Theorem If $G$ is a nilpotent group and $H < G$ then $H < N_G(H)$.
proof: Take its central series. Let $i$ be minimal such that $Z_i(G) \not \le H$ then certainly $i > 0$ and $Z_{i-1}(G) \le H$. We know $Z_{i-1} \lhd Z_i$, take $z \in Z_i(G) \setminus H$ then $Z_{i-1}(G)z$ lies in the center of $G/Z_{i-1}(G)$ (since $Z_i/Z_{i-1} \le Z(G/Z_{i-1}(G))$). For all $h \in H \le G$ we get $zh Z_{i-1}(G) = hz Z_{i-1}(G)$ and since $Z_{i-1}(G) \le H$ we have $[h,z] \in H$ for all $h$: by basic properties of commutators [and that $z$ is not in $H$] this shows that $z \in N_G(H) \setminus H$.
Proposition (This is a Frattini argument) If $H \unlhd G$ and $P$ is a Sylow $p$-subgroupof $H$ for some prime $p$ then $G = N_G(P) H$.
proof: Take $g \in G$ and consider that $P^g \le H^g = H$ is a Sylow $p$-group hence conjugate to $P$, i.e. there's some $h \in H$ such that $P^g = P^h$ which implies $gh^{-1} \in N_G(P)$ so each $g \in N_G(P) H$.
Theorem If $P$ is a Sylow $p$-subgroup of $G$ then $N_G(P) = N_G(N_G(P))$.
proof: $P$ is the only Sylow $p$-subgroup of $N_G(P)$! Any other would be conjugate (by Sylow's theorem) but $P^g = P$ by the definition of normalizer. $P \le N_G(P) \le N_G(N_G(P))$ so in fact $P$ is the only Sylow $p$-group of $N_G(N_G(P))$ too, we just need to show that $N_G(N_G(P)) \le N_G(P)$ now: let $x \in N_G(N_G(p))$ so $N_G(P)^x = N_G(P)$ and hence $P^x \le N_G(P)$ but we've already seen that conjugates of Sylow $p$-groups are all equal so $x \in N_G(P)$.
proof: You can prove it quicker with Frattini: $N_G(P) \unlhd N_G(N_G(P))$ so $N_G(N_G(P)) = N_G(P)N_{N_G(P)}(P)$ but $N_{N_G(P)}(P) \le N_G(P)$ so $N_G(N_G(P)) = N_G(P)$.
Theorem If $H$ is a subgroup of $G$ which contains the normalizer of a Sylow subgroup $P$, then $H=N_G(H)$.
proof: Since $H \unlhd N_G(H)$ the Frattini argument gives us $N_G(H) = N_{N_G(H)}(P) H$ but $N_{N_G(H)}(P) \le N_{G}(P) \le H$.
Proposition For $p$ prime, a nilpotent group is a direct product of its $p$-groups.
proof: We have already seen that a $p$-group is nilpotent and the direct product of nilpotent groups is nilpotent.

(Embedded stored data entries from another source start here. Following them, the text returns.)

-- ==== Sys2Proof/Laws/KeepFabric.lean ====
section
/-! SUPPORT. The operations and meanings of Machine/Fabric leave the queue alone and keep the memory's one form. -/

namespace Sys2Proof.Machine

set_option linter.unreachableTactic false
set_option linter.unusedTactic false
set_option linter.unusedSimpArgs false

variable {qq : List Instr}

theorem enqueue_keep (s : State) (st : ℕ) (g : ℕ) (q : QPacket)
    (hk : Fit qq s) :
    Fit qq (State.enqueue s st g q) := by
  unfold State.enqueue
  repeat' (first | with_reducible assumption | with_reducible apply modTx_keep | dsimp only)

theorem enqueueAll_keep (s : State) (st : Nat) (l : List (Nat × QPacket))
    (hk : Fit qq s) :
    Fit qq (State.enqueueAll s st l) := by
  unfold State.enqueueAll
  repeat' (first | with_reducible assumption | with_reducible apply each_keep | with_reducible apply enqueue_keep
                 | intro _ | dsimp only)

theorem place_keep (s : State) (st : Nat) (q : QPacket)
    (hk : Fit qq s) :
    Fit qq (State.place s st q) := by
  unfold State.place
  repeat' (first | with_reducible assumption | with_reducible apply each_keep | with_reducible apply enqueueAll_keep
                 | intro _ | dsimp only)

theorem sendLink_keep (s : State) (st : Nat) (dst : Nat) (recs : List W64)
    (hk : Fit qq s) :
    Fit qq (State.sendLink s st dst recs) := by
  unfold State.sendLink
  repeat' (first | with_reducible assumption | with_reducible apply draw_keep | with_reducible apply emit_keep | split
                 | intro _ | dsimp only)

theorem setTxState_keep (s : State) (st : ℕ) (g : ℕ) (x : LgState)
    (hk : Fit qq s) :
    Fit qq (State.setTxState s st g x) := by
  unfold State.setTxState
  repeat' (first | with_reducible assumption | with_reducible apply modTx_keep | with_reducible apply capSense_keep
                 | with_reducible apply sense_keep | dsimp only)

theorem setRxState_keep (s : State) (st : ℕ) (rg : ℕ) (x : RxState)
    (hk : Fit qq s) :
    Fit qq (State.setRxState s st rg x) := by
  unfold State.setRxState
  repeat' (first | with_reducible assumption | with_reducible apply modRx_keep | with_reducible apply capSense_keep
                 | with_reducible apply sense_keep | dsimp only)

theorem leaveService_keep (s : State) (st : Nat) (g : Nat)
    (hk : Fit qq s) :
    Fit qq (State.leaveService s st g) := by
  unfold State.leaveService
  repeat' (first | with_reducible assumption | with_reducible apply modTx_keep | with_reducible apply setTxState_keep
                 | with_reducible apply each_keep | with_reducible apply place_keep | simp only [fit_mk]
                 | with_reducible apply fitMem_of_fit | split | intro _ | dsimp only)

theorem rebase_keep (s : State) (r : RingId)
    (hk : Fit qq s) :
    Fit qq (State.rebase s r) := by
  unfold State.rebase
  repeat' (first | with_reducible assumption | with_reducible apply modRing_keep | simp only [fit_mk]
                 | with_reducible apply fitMem_of_fit | split | intro _ | dsimp only)

theorem lockRing_keep (s : State) (r : RingId)
    (hk : Fit qq s) :
    Fit qq (State.lockRing s r) := by
  unfold State.lockRing
  repeat' (first | with_reducible assumption | with_reducible apply draw_keep | with_reducible apply modRing_keep
                 | simp only [fit_mk] | with_reducible apply fitMem_of_fit | intro _ | dsimp only)

theorem setRings_keep (s : State) (l : List RingId) (x : RingState)
    (hk : Fit qq s) :
    Fit qq (State.setRings s l x) := by
  unfold State.setRings
  repeat' (first | with_reducible assumption | with_reducible apply each_keep | with_reducible apply lockRing_keep
                 | with_reducible apply modRing_keep | simp only [fit_mk] | with_reducible apply fitMem_of_fit | split
                 | intro _ | dsimp only)

theorem resetRings_keep (s : State) (l : List RingId)
    (hk : Fit qq s) :
    Fit qq (State.resetRings s l) := by
  unfold State.resetRings
  repeat' (first | with_reducible assumption | with_reducible apply each_keep | with_reducible apply modRing_keep
                 | intro _ | dsimp only)

theorem restartSeq_keep (s : State) (st : ℕ) (g : ℕ)
    (hk : Fit qq s) :
    Fit qq (State.restartSeq s st g) := by
  unfold State.restartSeq
  repeat' (first | with_reducible assumption | with_reducible apply each_keep | with_reducible apply modRx_keep
                 | with_reducible apply modTx_keep | intro _ | dsimp only)

theorem returnGroup_keep (s : State) (st : Nat) (g : Nat)
    (hk : Fit qq s) :
    Fit qq (State.returnGroup s st g) := by
  unfold State.returnGroup
  repeat' (first | with_reducible assumption | with_reducible apply restartSeq_keep
                 | with_reducible apply setTxState_keep | with_reducible apply enable_keep
                 | with_reducible apply modTx_keep | simp only [fit_mk] | with_reducible apply fitMem_of_fit | split
                 | intro _ | dsimp only)

theorem settleAcks_keep (s : State) (st : ℕ) (g : ℕ)
    (hk : Fit qq s) :
    Fit qq (State.settleAcks s st g) := by
  unfold State.settleAcks
  repeat' (first | with_reducible assumption | with_reducible apply modTx_keep | dsimp only)

theorem takeAck_keep (s : State) (st : ℕ) (rd : ℕ) (rec : W64)
    (hk : Fit qq s) :
    Fit qq (State.takeAck s st rd rec) := by
  unfold State.takeAck
  repeat' (first | with_reducible assumption | with_reducible apply modTx_keep | split | dsimp only)

theorem execAckReceive_keep (st : ℕ) (rd : ℕ) (rec : W64) (s : State)
    (hk : Fit qq s) :
    FitO qq (execAckReceive st rd rec s) := by
  unfold execAckReceive
  repeat' (first | with_reducible assumption | with_reducible apply next_keep | with_reducible apply act_keep
                 | with_reducible apply takeAck_keep | intro _ | dsimp only)

theorem replayFrom_keep (s : State) (st : ℕ) (g : ℕ) (i : ℕ)
    (hk : Fit qq s) :
    Fit qq (State.replayFrom s st g i) := by
  unfold State.replayFrom
  repeat' (first | with_reducible assumption | with_reducible apply each_keep | with_reducible apply emit_keep
                 | with_reducible apply modTx_keep | intro _ | dsimp only)

theorem takeNak_keep (s : State) (st : Nat) (rec : W64)
    (hk : Fit qq s) :
    Fit qq (State.takeNak s st rec) := by
  unfold State.takeNak
  repeat' (first | with_reducible assumption | with_reducible apply replayFrom_keep | split | intro _ | dsimp only)

theorem execNakReceive_keep (st : Nat) (rd : Nat) (rec : W64) (s : State)
    (hk : Fit qq s) :
    FitO qq (execNakReceive st rd rec s) := by
  unfold execNakReceive
  repeat' (first | with_reducible assumption | with_reducible apply next_keep | with_reducible apply act_keep
                 | with_reducible apply takeNak_keep | intro _ | dsimp only)

theorem execReplayTimeout_keep (st : ℕ) (g : ℕ) (s : State)
    (hk : Fit qq s) :
    FitO qq (execReplayTimeout st g s) := by
  unfold execReplayTimeout
  repeat' (first | with_reducible assumption | with_reducible apply next_keep | with_reducible apply act_keep
                 | with_reducible apply leaveService_keep | with_reducible apply replayFrom_keep
                 | with_reducible apply modTx_keep | split | intro _ | dsimp only)

theorem sendData_keep (s : State) (st : Nat) (g : Nat)
    (hk : Fit qq s) :
    Fit qq (State.sendData s st g) := by
  unfold State.sendData
  repeat' (first | with_reducible assumption | with_reducible apply modTx_keep | with_reducible apply when_keep
                 | with_reducible apply draw_keep | with_reducible apply emit_keep
                 | with_reducible apply settleAcks_keep | simp only [fit_mk] | with_reducible apply fitMem_of_fit
                 | split | intro _ | dsimp only)

theorem execGrainSend_keep (st : ℕ) (g : ℕ) (s : State)
    (hk : Fit qq s) :
    FitO qq (execGrainSend st g s) := by
  unfold execGrainSend
  repeat' (first | with_reducible assumption | with_reducible apply next_keep | with_reducible apply act_keep
                 | with_reducible apply sendData_keep | with_reducible apply emit_keep | split | intro _ | dsimp only)

theorem setHeld_keep (s : State) (r : Nat) (w : Nat) (vc : Nat) (n : Nat)
    (hk : Fit qq s) :
    Fit qq (State.setHeld s r w vc n) := by
  unfold State.setHeld
  repeat' (first | with_reducible assumption | simp only [fit_mk] | with_reducible apply fitMem_of_fit | dsimp only)

theorem takeCredit_keep (s : State) (st : Nat) (rd : Nat) (rec : W64)
    (hk : Fit qq s) :
    Fit qq (State.takeCredit s st rd rec) := by
  unfold State.takeCredit
  repeat' (first | with_reducible assumption | with_reducible apply setHeld_keep | simp only [fit_mk]
                 | with_reducible apply fitMem_of_fit | dsimp only)

theorem takeRecord_keep (s : State) (st : Nat) (rd : Nat) (rec : W64)
    (hk : Fit qq s) :
    Fit qq (State.takeRecord s st rd rec) := by
  unfold State.takeRecord
  repeat' (first | with_reducible assumption | with_reducible apply takeCredit_keep
                 | with_reducible apply takeAck_keep | with_reducible apply takeNak_keep | split | dsimp only)

theorem sendNak_keep (s : State) (st : Nat) (rg : Nat)
    (hk : Fit qq s) :
    Fit qq (State.sendNak s st rg) := by
  unfold State.sendNak
  repeat' (first | with_reducible assumption | with_reducible apply sendLink_keep | split | dsimp only)

theorem receiveGrain_keep (s : State) (st : Nat) (rg : Nat) (g : Grain)
    (hk : Fit qq s) :
    Fit qq (State.receiveGrain s st rg g) := by
  unfold State.receiveGrain
  repeat' (first | with_reducible assumption | with_reducible apply modRx_keep | with_reducible apply raise_keep
                 | with_reducible apply sendNak_keep | with_reducible apply each_keep
                 | with_reducible apply takeRecord_keep | simp only [fit_mk] | with_reducible apply fitMem_of_fit
                 | split | intro _ | dsimp only)

theorem execGrainReceive_keep (st : ℕ) (rg : ℕ) (g : Grain) (s : State)
    (hk : Fit qq s) :
    FitO qq (execGrainReceive st rg g s) := by
  unfold execGrainReceive
  repeat' (first | with_reducible assumption | with_reducible apply next_keep | with_reducible apply act_keep
                 | with_reducible apply receiveGrain_keep | intro _ | dsimp only)
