theorem endWaits_kept (s : State) (d : Nat) : (s.endWaits d).kept = s.kept := by
  unfold State.endWaits
  extract_lets s1
  have hcores : s1.kept = s.kept := by
    refine each_kept _ (fun i s => ?_) s
    split
    · exact complete_kept _ _ _ _ _
    · rfl
  clear_value s1
  split
  · exact (complete_kept _ _ _ _ _).trans hcores
  · exact hcores

theorem dropRuns_kept (s : State) (p : BistHold → Bool) : (s.dropRuns p).kept = s.kept := by
  refine (each_kept _ (fun r s => ?_) _).trans rfl
  exact complete_kept _ _ _ _ _

theorem dropLoops_kept (s : State) (p : Nat → Bool) : (s.dropLoops p).kept = s.kept := by
  refine (each_kept _ (fun r s => ?_) _).trans rfl
  exact complete_kept _ _ _ _ _

theorem dropJobs_kept (s : State) (p : Nat → Bool) : (s.dropJobs p).kept = s.kept := by
  refine (each_kept _ (fun j s => ?_) _).trans rfl
  exact complete_kept _ _ _ _ _

theorem stopBonds_kept (s : State) (d : Nat) (field : Bool) : (s.stopBonds d field).kept = s.kept :=
  each_kept _ (by intros; rfl) s

theorem log_kept (s : State) (code sev u : Nat) (l : List Byte) : (s.log code sev u l).kept = s.kept :=
  kept_of_same (log_same s code sev u l)

theorem senseAll_kept (s s0 : State) : (s.senseAll s0).kept = s.kept :=
  each_kept _ (fun src s => sense_kept s src s0) s

theorem capSense_kept (s : State) (parts : List Nat) (s0 : State) : (s.capSense parts s0).kept = s.kept :=
  kept_of_same (capSense_same s parts s0)

theorem deadTarget_failed : Status.deadTarget.Failed := ⟨nofun, nofun⟩
theorem pathLost_failed : Status.pathLost.Failed := ⟨nofun, nofun⟩

theorem fieldOps_clears (s : State) (l : List Nat) : OnlyClears s (s.fieldOps l) := by
  unfold State.fieldOps
  dsimp only
  have held := each_kept (s.rem.rack.filter fun r => l.contains r.xs) (f := fun r s => s.dropRack r.id) (by intros; rfl)
    (s.dropJobs l.contains)
  have ends := each_clears (s.rem.ops.filter fun o => l.contains o.issuerSt) (f := fun o s => s.endOp (some o.id) .pathLost 0)
    (fun o s => endOp_clears pathLost_failed s _ _)
  exact ((OnlyClears.of_kept (held.trans (dropJobs_kept s _))).trans (ends _)).then rfl

/-! ### A station is out of every reader set (R44, R54, R189, R253) -/

theorem settleAcks_kept (s : State) (st g : Nat) : (s.settleAcks st g).kept = s.kept := rfl

theorem reshare_kept (s : State) (st g : Nat) : (s.reshare st g).kept = s.kept := by
  unfold State.reshare
  dsimp only
  split
  · exact each_kept _ (by intros; rfl) s
  · rfl

theorem readerSetsChanged_kept (s : State) (st : Nat) : (s.readerSetsChanged st).kept = s.kept := by
  refine each_kept _ (fun rg s => ?_) s
  dsimp only
  split
  · exact (reshare_kept _ _ _).trans (settleAcks_kept s _ _)
  · rfl

theorem clearPend_kept (s : State) (r w : Nat) : (s.clearPend r w).kept = s.kept := each_kept _ (by intros; rfl) s

theorem purgeTo_clears (s : State) (w st : Nat) : OnlyClears s (s.purgeTo w st) := by
  unfold State.purgeTo
  extract_lets keep s1
  have h1 : OnlyClears s s1 := modSta_clears s w fun _ => ⟨id, id, id⟩
  exact h1.then (each_kept _ (by intros; rfl) s1)

theorem undelivered_clears (s : State) (w st : Nat) : OnlyClears s (s.undelivered w st) := modSta_clears _ _ fun _ => ⟨id, id, id⟩

theorem stationGone_clears (s : State) (st : Nat) : OnlyClears s (s.stationGone st) := by
  have others := each_clears (otherStations st)
    (f := fun w s => (((s.undelivered w st).purgeTo w st).clearPend st w).clearPend w st)
    (fun w s => (((undelivered_clears s w st).trans (purgeTo_clears _ w st)).then (clearPend_kept _ _ _)).then (clearPend_kept _ _ _)) s
  refine (others.then (readerSetsChanged_kept _ st)).trans (each_clears _ (fun e s => ?_) _)
  exact refusePacket_clears deadTarget_failed _ _ _ _

theorem answer_kept (s : State) (a : Asker) (opcode : Nat) (st : Status) : (s.answer a opcode st).kept = s.kept := by
  unfold State.answer
  split
  · exact complete_kept _ _ _ _ _
  · rfl

theorem dropChange_kept (s : State) (st rg : Nat) (status : Status) : (s.dropChange st rg status).kept = s.kept := by
  unfold State.dropChange
  split
  · rfl
  · exact (answer_kept _ _ _ _).trans rfl

/-! ### A station of a field that is reset (R525, R540) -/

/-- A station is as its field's reset leaves it: out of service, with no open block, no bolt and no sow entry. -/
structure StationCleared (st : Nat) (s : State) : Prop where
  up : (s.sta st).up = false
  merge : (s.sta st).merge = []
  bolt : (s.sta st).rmapBolt = false
  sows : s.sowTab (sowKey .station st) = []

theorem StationCleared.mono {st : Nat} {s t : State} (h : StationCleared st s) (k : OnlyClears s t) : StationCleared st t where
  up := (k.sta st).up h.up
  merge := (k.sta st).merge h.merge
  bolt := (k.sta st).bolt h.bolt
  sows := k.sows _ h.sows

theorem clearSows_clears (s : State) (t : SowTable) (u : Nat) : OnlyClears s (s.clearSows t u) := by
  refine ⟨rfl, rfl, rfl, rfl, rfl, fun k hk => ?_, fun _ => ⟨id, id, id⟩⟩
  change (s.modSow (sowKey t u) _).sowTab k = []
  by_cases h : k = sowKey t u
  · subst h
    rw [State.sowTab_modSow, hk]
    rfl
  · rw [State.sowTab_modSow_ne _ _ h, hk]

In the other direction, let $G$ be some nilpotent group and take any $p$-Sylow subgroup of $G$ for some $p$ dividing $|G|$: let $N=N_G(P)$ we know $N < G$ implies $N < N_G(N)$ but this contradicts the previous result, so $N=G$ thus $P \unlhd G$, since all the $p$-groups have coprime order their direct product gives back the original group. (Note: $G = N_G(P)$ implies $P \unlhd G$ is proved in the properties about normalizers).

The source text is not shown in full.